Lección 76. No me gobiernan otras leyes que las de Dios.
Lección 76. No me gobiernan otras leyes que las de Dios.
Vivimos en un mundo donde constantemente nos sometemos a leyes que nosotros mismos hemos fabricado. Estas "leyes" —que no son más que creencias arraigadas en nuestra mente— dictan cómo debemos actuar, qué debemos temer y de qué manera podemos alcanzar la seguridad. Creemos firmemente que necesitamos cierta cantidad de dinero para sentirnos seguros, determinados medicamentos para mantenernos saludables, o la compañía de ciertas personas para no sentirnos solos. Sin embargo, estas son cadenas invisibles que nosotros mismos hemos forjado, prisiones mentales que nos mantienen en un estado constante de miedo y limitación.
La lección 76 nos invita a contemplar una verdad liberadora: todas estas leyes son ilusiones. El dinero no proporciona verdadera seguridad, los medicamentos no garantizan la salud eterna, y la presencia física de otros no elimina la sensación de soledad si nuestra mente está separada del amor. Lo que consideramos "leyes" son en realidad intentos desesperados de la mente por ocultar una verdad más profunda: que nos atacamos a nosotros mismos con nuestros propios pensamientos. El cuerpo, con sus aparentes necesidades y vulnerabilidades, se convierte en la pantalla perfecta donde proyectamos este conflicto interno, manteniéndonos distraídos de la verdadera fuente de nuestro sufrimiento.
Al adentrarnos en esta lección, comenzamos a cuestionar todo lo que hemos dado por sentado. ¿Es realmente cierto que necesitamos acumular posesiones para estar seguros? ¿Es verdad que estamos a merced de fuerzas externas que pueden arrebatarnos la salud y la felicidad en cualquier momento? ¿Son las relaciones especiales la fuente del amor que anhelamos? Cuando examinamos estas creencias con honestidad, descubrimos que no tienen fundamento real. Son como espejismos en el desierto: parecen ofrecer algo que necesitamos desesperadamente, pero se desvanecen cuando intentamos alcanzarlos, dejándonos aún más sedientos.
Las leyes de Dios, en cambio, operan desde una lógica completamente diferente. No se basan en la escasez sino en la abundancia ilimitada. No conocen el castigo, solo la extensión del amor. No establecen jerarquías ni favoritos, sino que ofrecen a todos, sin excepción, los mismos dones eternos. Mientras las leyes del mundo nos dicen "gana o pierde", "toma antes de que te quiten", "protégete del ataque", las leyes de Dios nos aseguran que "las pérdidas no existen", que "no se hacen ni se reciben pagos", que "no se pueden hacer intercambios". Esta perspectiva revoluciona nuestra forma de ver y experimentar el mundo. Ya no necesitamos defendernos, acumular, competir o temer. En su lugar, podemos extender, compartir, unir y amar.

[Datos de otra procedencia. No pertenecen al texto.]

-- ==== Sys2Proof/Tests/Slice0.lean ====
section
/-! SUPPORT. Own tests. Decode words are written out from the patterns of spec/30_encoding (R82, R86). The expected
results of the one-step tests are those of spec/95_test_vectors, whose label stands in each docstring. The last part
gives, for each obligation with hypotheses, a concrete state and operands that meet them all. -/

namespace Sys2Proof.Tests

open Sys2Proof.Machine

/-! ## Helpers -/

/-- What a reader sees in the next state; nothing if there is none. -/
def seen {α : Type} (o : Host.Outcome State Fault Refusal) (look : State → α) : Option α :=
  match o with
  | .next t => some (look t)
  | .fault _ => none
  | .refused _ => none

/-- One step that fetches and runs this word, placed where the state fetches. -/
def ran {α : Type} (s : State) (w : Nat) (look : State → α) : Option α := seen (step (s.withFetchWord 16 w)) look

/-- The reset state. -/
def r0 : State := State.reset

/-- A state with these key, random and collision answers waiting. -/
def answering (s : State) (keys randoms : List Byte) (collisions : List Bool) : State :=
  { s with env := { s.env with keys := keys, randoms := randoms, collisions := collisions } }

/-- A state with this stack pointer and this one stack entry. -/
def stacked (s : State) (sp k : Fin 16) (w : Word) : State := { s with sp := sp, stack := s.stack.set k.val w }

/-! ## WellFormed refuses an ill-formed term, one for each line of its check -/

theorem test_nop_of_cls_refused : (Instr.nop 0x00E0).wellFormed = false := by decide
theorem test_nop_of_ret_refused : (Instr.nop 0x00EE).wellFormed = false := by decide
theorem test_nop_of_jump_refused : (Instr.nop 0x1234).wellFormed = false := by decide
theorem test_nop_of_family5_refused : (Instr.nop 0x5120).wellFormed = false := by decide
theorem test_nop_of_family8_refused : (Instr.nop 0x812E).wellFormed = false := by decide
theorem test_nop_of_family9_refused : (Instr.nop 0x9120).wellFormed = false := by decide
theorem test_nop_of_familyE_refused : (Instr.nop 0xE29E).wellFormed = false := by decide
theorem test_nop_of_familyF_refused : (Instr.nop 0xF265).wellFormed = false := by decide
theorem test_unmatched_nops_accepted :
    ((Instr.nop 0x0000).wellFormed && (Instr.nop 0x01E0).wellFormed && (Instr.nop 0x5121).wellFormed &&
      (Instr.nop 0x8129).wellFormed && (Instr.nop 0x912F).wellFormed && (Instr.nop 0xE2A0).wellFormed &&
      (Instr.nop 0xF264).wellFormed) = true := by decide

/-! ## Decoding: every constructor by a word written out from its pattern -/

/-- 00E0, 00EE, and format A: 1NNN, 2NNN, ANNN, BNNN. -/
theorem test_decode_formats_W_and_A :
    decodeWord 0b0000000011100000 = .cls ∧ decodeWord 0b0000000011101110 = .ret ∧
    decodeWord 0b0001101010111100 = .jp 0xABC ∧ decodeWord 0b0010101010111100 = .call 0xABC ∧
    decodeWord 0b1010101010111100 = .ldI 0xABC ∧ decodeWord 0b1011101010111100 = .jpV0 0xABC := by decide

/-- Format XI: 3XNN, 4XNN, 6XNN, 7XNN, CXNN. -/
theorem test_decode_format_XI :
    decodeWord 0b0011101000010010 = .seImm 0xA 0x12 ∧ decodeWord 0b0100101000010010 = .sneImm 0xA 0x12 ∧
    decodeWord 0b0110101000010010 = .ldImm 0xA 0x12 ∧ decodeWord 0b0111101000010010 = .addImm 0xA 0x12 ∧
    decodeWord 0b1100101000010010 = .rnd 0xA 0x12 := by decide

/-- Formats XY and XYN: 5XY0, 9XY0, DXYN. -/
theorem test_decode_formats_XY_and_XYN :
    decodeWord 0b0101101010110000 = .seReg 0xA 0xB ∧ decodeWord 0b1001101010110000 = .sneReg 0xA 0xB ∧
    decodeWord 0b1101101010110101 = .drw 0xA 0xB 0x5 := by decide

/-- Family 8: sub-opcodes 0 to 7 and E. -/
theorem test_decode_family_8 :
    decodeWord 0b1000101010110000 = .ldReg 0xA 0xB ∧ decodeWord 0b1000101010110001 = .or 0xA 0xB ∧
    decodeWord 0b1000101010110010 = .and 0xA 0xB ∧ decodeWord 0b1000101010110011 = .xor 0xA 0xB ∧
    decodeWord 0b1000101010110100 = .addReg 0xA 0xB ∧ decodeWord 0b1000101010110101 = .sub 0xA 0xB ∧
    decodeWord 0b1000101010110110 = .shr 0xA 0xB ∧ decodeWord 0b1000101010110111 = .subn 0xA 0xB ∧
    decodeWord 0b1000101010111110 = .shl 0xA 0xB := by decide

/-- Format XS: EX9E, EXA1 and the nine of family F. -/
theorem test_decode_format_XS :
    decodeWord 0b1110101010011110 = .skp 0xA ∧ decodeWord 0b1110101010100001 = .sknp 0xA ∧
    decodeWord 0b1111101000000111 = .ldVxDt 0xA ∧ decodeWord 0b1111101000001010 = .ldVxK 0xA ∧
    decodeWord 0b1111101000010101 = .ldDtVx 0xA ∧ decodeWord 0b1111101000011000 = .ldStVx 0xA ∧
    decodeWord 0b1111101000011110 = .addI 0xA ∧ decodeWord 0b1111101000101001 = .ldF 0xA ∧
    decodeWord 0b1111101000110011 = .ldB 0xA ∧ decodeWord 0b1111101001010101 = .ldMemVx 0xA ∧
    decodeWord 0b1111101001100101 = .ldVxMem 0xA := by decide

/-- 2.8: unmatched words of families 0, 5, 8 and 9. -/
theorem test_decode_unmatched_low : decodeWord 0x00E1 = .nop 0x00E1 ∧ decodeWord 0x01E0 = .nop 0x01E0 ∧
    decodeWord 0x5121 = .nop 0x5121 ∧ decodeWord 0x8128 = .nop 0x8128 ∧ decodeWord 0x812F = .nop 0x812F ∧
    decodeWord 0x9121 = .nop 0x9121 := by decide

/-- 2.8: unmatched words of families E and F. -/
theorem test_decode_unmatched_high : decodeWord 0xE29F = .nop 0xE29F ∧ decodeWord 0xE2A0 = .nop 0xE2A0 ∧
    decodeWord 0xF208 = .nop 0xF208 ∧ decodeWord 0xF256 = .nop 0xF256 ∧ decodeWord 0xF264 = .nop 0xF264 := by decide

/-- R84, R51: the decoder takes two bytes, the high one first, and rejects fewer by name. -/
theorem test_decode_bytes :
    decode [0xA2, 0x2A, 0x60] = .ok (.ldI 0x22A) [0x60] ∧ decode [0xA2] = .rejected .truncated ∧
    decode [] = .rejected .truncated := by decide

/-- The host's view: the word's low bits, and nothing longer than an instruction. -/
theorem test_decode_table_word :
    decodeTableWord 16 0xA22A = some (.ldI 0x22A) ∧ decodeTableWord 8 0xE0 = some .cls ∧
    decodeTableWord 32 0xA22A = none := by decide

/-! ## One step of each instruction -/

/-- MD1. -/
theorem test_cls : ran r0 0x00E0 (fun t => (t.pc, t.env.trace)) = some (0x0202, [.request .clearDisplay]) := by decide
/-- CT5. -/
theorem test_ret : ran (stacked r0 1 0 0x0206) 0x00EE (fun t => (t.pc, t.sp)) = some (0x0206, 0) := by decide
/-- CT10. -/
theorem test_ret_empty_stack :
    ran (stacked r0 0 0 0x0206) 0x00EE (fun t => (t.pc, t.sp)) = some (0x0206, 0) := by decide
/-- CT1. -/
theorem test_jp : ran r0 0x1234 (fun t => t.pc) = some 0x0234 := by decide
/-- CT3. -/
theorem test_jp_beyond_ceiling : ran r0 0x1FFF (fun t => (t.pc, t.wrapPc.pc)) = some (0x0FFF, 0x0200) := by decide
/-- CT4. -/
theorem test_call :
    ran (r0.setPc 0x204) 0x2300 (fun t => (t.pc, t.sp, t.stackAt 0)) = some (0x0300, 1, 0x0206) := by decide
/-- CT7. -/
theorem test_call_at_limit :
    ran (stacked (r0.setPc 0x204) 15 14 0x0ABC) 0x2300 (fun t => (t.sp, t.stackAt 15, t.stackAt 14)) =
      some (15, 0x0206, 0x0ABC) := by decide
/-- SK1. -/
theorem test_se_imm : ran (r0.setV 10 0x05) 0x3A05 (fun t => t.pc) = some 0x0204 := by decide
/-- SK2. -/
theorem test_se_imm_not : ran (r0.setV 10 0x06) 0x3A05 (fun t => t.pc) = some 0x0202 := by decide
/-- SK3. -/
theorem test_sne_imm_not : ran (r0.setV 10 0x05) 0x4A05 (fun t => t.pc) = some 0x0202 := by decide
/-- SK4. -/
theorem test_sne_imm : ran (r0.setV 10 0x06) 0x4A05 (fun t => t.pc) = some 0x0204 := by decide
/-- SK5. -/
theorem test_se_reg : ran ((r0.setV 1 7).setV 2 7) 0x5120 (fun t => t.pc) = some 0x0204 := by decide
/-- SK6. -/
theorem test_se_reg_not : ran ((r0.setV 1 7).setV 2 8) 0x5120 (fun t => t.pc) = some 0x0202 := by decide
/-- AL1. -/
theorem test_ld_imm : ran r0 0x6A2B (fun t => t.readV 10) = some 0x2B := by decide
/-- AL3. -/
theorem test_add_imm_no_carry :
    ran (r0.setV 1 0xFE) 0x7105 (fun t => (t.readV 1, t.readV 15)) = some (0x03, 0x00) := by decide
/-- AL6. -/
theorem test_add_imm_to_vf : ran (r0.setV 15 0x01) 0x7F02 (fun t => t.readV 15) = some 0x03 := by decide
/-- AL7. -/
theorem test_ld_reg : ran (r0.setV 2 0x44) 0x8120 (fun t => (t.readV 1, t.readV 2)) = some (0x44, 0x44) := by decide
/-- AL8. -/
theorem test_or : ran (((r0.setV 1 0xF0).setV 2 0x0C).setV 15 1) 0x8121 (fun t => (t.readV 1, t.readV 15)) =
    some (0xFC, 0x01) := by decide
/-- AL9. -/
theorem test_and : ran (((r0.setV 1 0xF0).setV 2 0x3C).setV 15 1) 0x8122 (fun t => (t.readV 1, t.readV 15)) =
    some (0x30, 0x01) := by decide
/-- AL10. -/
theorem test_xor : ran (((r0.setV 1 0xF0).setV 2 0x3C).setV 15 1) 0x8123 (fun t => (t.readV 1, t.readV 15)) =
    some (0xCC, 0x01) := by decide
/-- 8XY4, 05 + FE. -/
theorem test_add_reg : ran ((r0.setV 1 0x05).setV 2 0xFE) 0x8124 (fun t => (t.readV 1, t.readV 15)) =
    some (0x03, 0x01) := by decide
/-- AL20. -/
theorem test_add_reg_into_vf : ran ((r0.setV 15 0xF0).setV 1 0x20) 0x8F14 (fun t => t.readV 15) = some 0x01 := by decide
/-- 8XY5, 7F - 80. -/
theorem test_sub : ran ((r0.setV 1 0x7F).setV 2 0x80) 0x8125 (fun t => (t.readV 1, t.readV 15)) =
    some (0xFF, 0x01) := by decide
/-- 8XY5, 10 - 10. -/
theorem test_sub_equal : ran ((r0.setV 1 0x10).setV 2 0x10) 0x8125 (fun t => (t.readV 1, t.readV 15)) =
    some (0x00, 0x00) := by decide
/-- AL29. -/
theorem test_shr : ran ((r0.setV 0 0x05).setV 1 0x99) 0x8106 (fun t => (t.readV 1, t.readV 15, t.readV 0)) =
    some (0x02, 0x01, 0x05) := by decide
/-- AL25. -/
theorem test_shr_vf : ran (r0.setV 15 0x02) 0x8FF6 (fun t => t.readV 15) = some 0x00 := by decide
/-- 8XY7, 05 from FE. -/
theorem test_subn : ran ((r0.setV 1 0x05).setV 2 0xFE) 0x8127 (fun t => (t.readV 1, t.readV 15)) =
    some (0xF9, 0x00) := by decide
/-- 8XY7, 80 from 7F. -/
theorem test_subn_borrow : ran ((r0.setV 1 0x80).setV 2 0x7F) 0x8127 (fun t => (t.readV 1, t.readV 15)) =
    some (0xFF, 0x01) := by decide
/-- 8XYE, AA and 55. -/
theorem test_shl : ran ((r0.setV 1 0xAA).setV 2 0x55) 0x812E (fun t => (t.readV 1, t.readV 15)) =
    some (0xAA, 0x00) := by decide
/-- AL28. -/
theorem test_shl_in_place : ran (r0.setV 1 0x81) 0x811E (fun t => (t.readV 1, t.readV 15)) =
    some (0x02, 0x01) := by decide
/-- SK9. -/
theorem test_sne_reg : ran ((r0.setV 1 7).setV 2 8) 0x9120 (fun t => t.pc) = some 0x0204 := by decide
/-- SK10. -/
theorem test_sne_reg_not : ran ((r0.setV 1 7).setV 2 7) 0x9120 (fun t => t.pc) = some 0x0202 := by decide
/-- MM2. -/
theorem test_ld_i : ran (r0.setI 0xFFFF) 0xA000 (fun t => t.i) = some 0x0000 := by decide
/-- CT12. -/
theorem test_jp_v0 : ran (r0.setV 0 0xFF) 0xBFFF (fun t => t.pc) = some 0x10FE := by decide
/-- CT13. -/
theorem test_jp_v0_not_vx : ran (r0.setV 3 0x55) 0xB300 (fun t => t.pc) = some 0x0300 := by decide
/-- MD4. -/
theorem test_rnd : ran (answering (r0.setV 5 0x99) [] [0xFF] []) 0xC523 (fun t => t.readV 5) = some 0x23 := by decide
/-- MD6. -/
theorem test_rnd_asks_anyway : ran (answering r0 [] [0x5C] []) 0xC100 (fun t => (t.readV 1, t.env.trace)) =
    some (0x00, [.request .getRandomByte]) := by decide
/-- MD14. -/
theorem test_drw_vf_as_coordinate :
    ran (answering ((r0.setV 15 0x09).setV 2 0x05) [] [] [true]) 0xDF21 (fun t => (t.readV 15, t.env.trace)) =
      some (0x01, [.request (.drawSprite 0x09 0x05 [0xF0])]) := by decide
/-- MD13. -/
theorem test_drw_wraps :
    ran (answering (((r0.setI 0xFFE).writeMem 0xFFE 0xAA).writeMem 0xFFF 0xBB) [] [] [false]) 0xD123
      (fun t => t.env.trace) = some [.request (.drawSprite 0x00 0x00 [0xAA, 0xBB, 0xF0])] := by decide
/-- MD16. -/
theorem test_skp : ran (answering (r0.setV 2 0x35) [0x05] [] []) 0xE29E (fun t => t.pc) = some 0x0204 := by decide
/-- MD18. -/
theorem test_skp_no_key : ran (answering r0 [0x10] [] []) 0xE29E (fun t => t.pc) = some 0x0202 := by decide
/-- MD19. -/
theorem test_sknp_not : ran (answering (r0.setV 2 0x05) [0x05] [] []) 0xE2A1 (fun t => t.pc) = some 0x0202 := by decide
/-- MD21. -/
theorem test_sknp_no_key : ran (answering r0 [0x10] [] []) 0xE2A1 (fun t => t.pc) = some 0x0204 := by decide
/-- TM1. -/
theorem test_ld_vx_dt : ran (r0.setDt 0x1E) 0xF307 (fun t => (t.readV 3, t.dt)) = some (0x1E, 0x1E) := by decide
/-- MD23. -/
theorem test_ld_vx_k_waits : ran (answering (r0.setV 2 0xAA) [0x10] [] []) 0xF20A
    (fun t => (t.pc, t.readV 2, t.env.trace)) = some (0x0200, 0xAA, [.request .getCurrentKey]) := by decide
/-- MD24. -/
theorem test_ld_vx_k : ran (answering (r0.setV 2 0xAA) [0x00] [] []) 0xF20A (fun t => (t.pc, t.readV 2)) =
    some (0x0202, 0x00) := by decide
/-- TM2. -/
theorem test_ld_dt_vx : ran (r0.setV 3 0x3C) 0xF315 (fun t => (t.dt, t.st)) = some (0x3C, 0x00) := by decide
/-- TM3. -/
theorem test_ld_st_vx : ran (r0.setV 3 0x05) 0xF318 (fun t => (t.dt, t.st)) = some (0x00, 0x05) := by decide
/-- MM4. -/
theorem test_add_i_no_flag : ran ((r0.setI 0x0FFF).setV 1 0x01) 0xF11E (fun t => (t.i, t.readV 15, t.ea 0)) =
    some (0x1000, 0x00, 0x000) := by decide
/-- MM5. -/
theorem test_add_i_wraps : ran ((r0.setI 0xFFFF).setV 1 0x02) 0xF11E (fun t => t.i) = some 0x0001 := by decide
/-- MM7. -/
theorem test_ld_f : ran (r0.setV 1 0x0A) 0xF129 (fun t => t.i) = some 0x0032 := by decide
/-- MM10. -/
theorem test_ld_f_no_mask : ran (r0.setV 1 0xFF) 0xF129 (fun t => t.i) = some 0x04FB := by decide
/-- MM20. -/
theorem test_ld_b_wraps : ran ((r0.setV 1 0xEA).setI 0x0FFE) 0xF133
    (fun t => (t.readMem 0xFFE, t.readMem 0xFFF, t.readMem 0x000, t.i)) = some (0x02, 0x03, 0x04, 0x0FFE) := by decide
/-- MM19. -/
theorem test_ld_b : ran ((r0.setV 1 0xFF).setI 0x0300) 0xF133
    (fun t => (t.readMem 0x300, t.readMem 0x301, t.readMem 0x302)) = some (0x02, 0x05, 0x05) := by decide
/-- MM22. -/
theorem test_ld_mem_vx : ran ((((r0.setV 0 0x11).setV 1 0x22).setV 2 0x33).setI 0x0400) 0xF255
    (fun t => (t.readMem 0x400, t.readMem 0x401, t.readMem 0x402, t.readMem 0x403, t.i)) =
      some (0x11, 0x22, 0x33, 0x00, 0x0400) := by decide
/-- MM27. -/
theorem test_ld_mem_vx_own_code : ran ((r0.setV 0 0x12).setI 0x0200) 0xF055
    (fun t => (t.readMem 0x200, t.opcodeAtPc, (t.setPc 0x200).fetchedWord)) = some (0x12, 0x0000, 0x1255) := by decide
/-- MM25. -/
theorem test_ld_vx_mem :
    ran (((((r0.writeMem 0x300 2).writeMem 0x301 3).writeMem 0x302 4).setI 0x0300).setV 3 0x77) 0xF265
      (fun t => (t.readV 0, t.readV 1, t.readV 2, t.readV 3, t.i)) = some (2, 3, 4, 0x77, 0x0300) := by decide
/-- MM26, with the font of R36. -/
theorem test_ld_vx_mem_font : ran r0 0xFF65 (fun t => (t.readV 0, t.readV 5, t.readV 15, t.i)) =
    some (0xF0, 0x20, 0xF0, 0x0000) := by decide
/-- FE12, SK8: unmatched words. -/
theorem test_nop : ran r0 0x8129 (fun t => (t.pc, t.v, t.env.trace)) = some (0x0202, r0.v, []) := by decide
/-- SK8. -/
theorem test_nop_5121 : ran ((r0.setV 1 7).setV 2 7) 0x5121 (fun t => t.pc) = some 0x0202 := by decide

Reconocer que solo nos gobiernan las leyes de Dios es el acto revolucionario que nos libera de todas las tiranías, tanto las que percibimos en el mundo exterior como las que nos imponemos a nosotros mismos. Al declarar "No me gobiernan otras leyes que las de Dios", estamos afirmando nuestra libertad frente a un sistema de pensamiento basado en el miedo. Estamos reclamando nuestra herencia como hijos de Dios, cuya naturaleza es el amor ilimitado y la paz perfecta. Esta simple afirmación, repetida con sinceridad y comprensión, tiene el poder de deshacer todo el complicado sistema de defensas que hemos construido contra la verdad de lo que somos. En este reconocimiento reside nuestra salvación, pues al fin dejamos de buscarla donde nunca ha estado —en el mundo de las formas cambiantes— y la encontramos donde siempre nos ha esperado: en la quietud de nuestra mente que recuerda su Fuente.